Near field RCS measurements
E.B. Joy (Georgia Institute of Technology), November 1984
A planar surface, near-field measurement technique is presented for the near-field measurement of monostatic radar cross-section. The theory, system configuration and measurement procedure for this technique are presented. It is shown that the far field radar cross-section can be determined from the near field measurements. An associate near-field radar cross-section measurement technique is presented for the measurement of bistatic near field radar cross-section. The bistatic technique requires a plane wave illuminator in addition to the planar surface near field measurement system. A small compact range is used as the bistatic illuminator. Bistatic near-field measurements are presented for a simple target.

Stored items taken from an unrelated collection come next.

/-! ## Objects of a gate (R362 to R366) -/

def Fld.gateEnable (g : Nat) : Fld := ⟨Obj.gateCfg g, 31, 1⟩
def Fld.hopLimit (g : Nat) : Fld := ⟨Obj.gateCfg g, 16, 8⟩
def Fld.sprayPaths (g : Nat) : Fld := ⟨Obj.gateCfg g, 0, 12⟩
def Fld.retxTimeout (g : Nat) : Fld := ⟨Obj.retxCfg g, 16, 16⟩
def Fld.retxLimit (g : Nat) : Fld := ⟨Obj.retxCfg g, 12, 4⟩
def Fld.ackDelay (g : Nat) : Fld := ⟨Obj.retxCfg g, 0, 8⟩
def Fld.gateLinkUp (g : Nat) : Fld := ⟨Obj.gateStatus g, 31, 1⟩
def Fld.gateRetx (g : Nat) : Fld := ⟨Obj.gateErr g, 48, 16⟩
def Fld.gateCheck (g : Nat) : Fld := ⟨Obj.gateErr g, 32, 16⟩
def Fld.gateOverflow (g : Nat) : Fld := ⟨Obj.gateErr g, 16, 16⟩
def Fld.gateUnreachable (g : Nat) : Fld := ⟨Obj.gateErr g, 8, 8⟩
def Fld.gateStale (g : Nat) : Fld := ⟨Obj.gateErr g, 0, 8⟩

/-- Bytes of a class in the retransmit buffer, and in the reorder buffer (R336). -/
def classShare (c : Nat) : Nat :=
  match c with
  | 0 => 524288
  | 1 => 2097152
  | 2 => 2621440
  | _ => 3145728

def GConn.cls (x : GConn) (c : Nat) : GClass := Tbl.get GClass.zero x.classes c

def GConn.setCls (x : GConn) (c : Nat) (k : GClass) : GConn := { x with classes := Tbl.set GClass.zero x.classes c k }

def Gate.conn (x : Gate) (peer : BitVec 22) : Option GConn := x.conns.find? (fun c => c.peer == peer)

/-- The connection takes the place of the one with its peer, or joins the table. -/
def Gate.setConn (x : Gate) (c : GConn) : Gate :=
  if x.conns.any (fun d => d.peer == c.peer) then { x with conns := x.conns.map (fun d => if d.peer = c.peer then c else d) }
  else { x with conns := x.conns ++ [c] }

def Gate.dropConn (x : Gate) (peer : BitVec 22) : Gate := { x with conns := x.conns.filter (fun c => c.peer != peer) }

/-- Bytes in use in a share. -/
def Gate.sentBytes (x : Gate) (c : Nat) : Nat := (x.conns.map (fun k => ((k.cls c).sent.map (fun e => e.pkt.size)).sum)).sum
def Gate.heldBytes (x : Gate) (c : Nat) : Nat := (x.conns.map (fun k => ((k.cls c).held.map FPkt.size).sum)).sum

/-- GATE_STATUS as it reads (R365): connections in use, and the buffers' fills in 1/256 parts. -/
def State.gateStatusOf (s : State) (g : Nat) : Val :=
  let x := s.gate g
  let part := fun (f : Nat → Nat) => min 255 (((List.range 4).map f).sum * 256 / 8388608)
  fset (fset (fset (s.obj (Obj.gateStatus g)) 16 13 x.conns.length) 8 8 (part x.sentBytes)) 0 8 (part x.heldBytes)

def execGateErrClear (acc : Access) (g : Nat) (s : State) : Host.Outcome State Fault Refusal :=
  .next (s.serveKey acc (Obj.gateErr g) 0 (fun _ => storeVal (Obj.gateErr g) 0))

/-! ## Requests that leave (R341, R345, R346) -/

/-- The right that an OP needs in a plat entry. -/
def platRight (op : BitVec 4) : Nat := if isAtomic op then 19 else if op = 1 then 20 else 21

Broad band feeds for new RCS ranges
K.S. Kelleher, November 1984
Recent construction of RCS ranges has involved paraboloidal reflectors ranging from a few feet to sixty feet in diameter. These reflectors have required broad band feeds because the typical radar illuminator-receiver is capable of operating over an octave in frequency. This paper will describe a series of feeds which cover any octave in frequency from 100 mHz to 8 gHz, with coaxial line inputs. In addition waveguide-port feeds will be described which cover all of the standard waveguide bands up to 18 gHz. The four basic requirements for all of these feeds are: a) capable of handling the radar power, b) VSWR less than 2 to 1, c) orthomode operation with a 30 db isolation between the two linear polarizations and d) a radiation pattern which is constant with frequency. A fifth problem, for the reflectors which are truncated, is that of providing an elliptical cross section beam over the frequency band.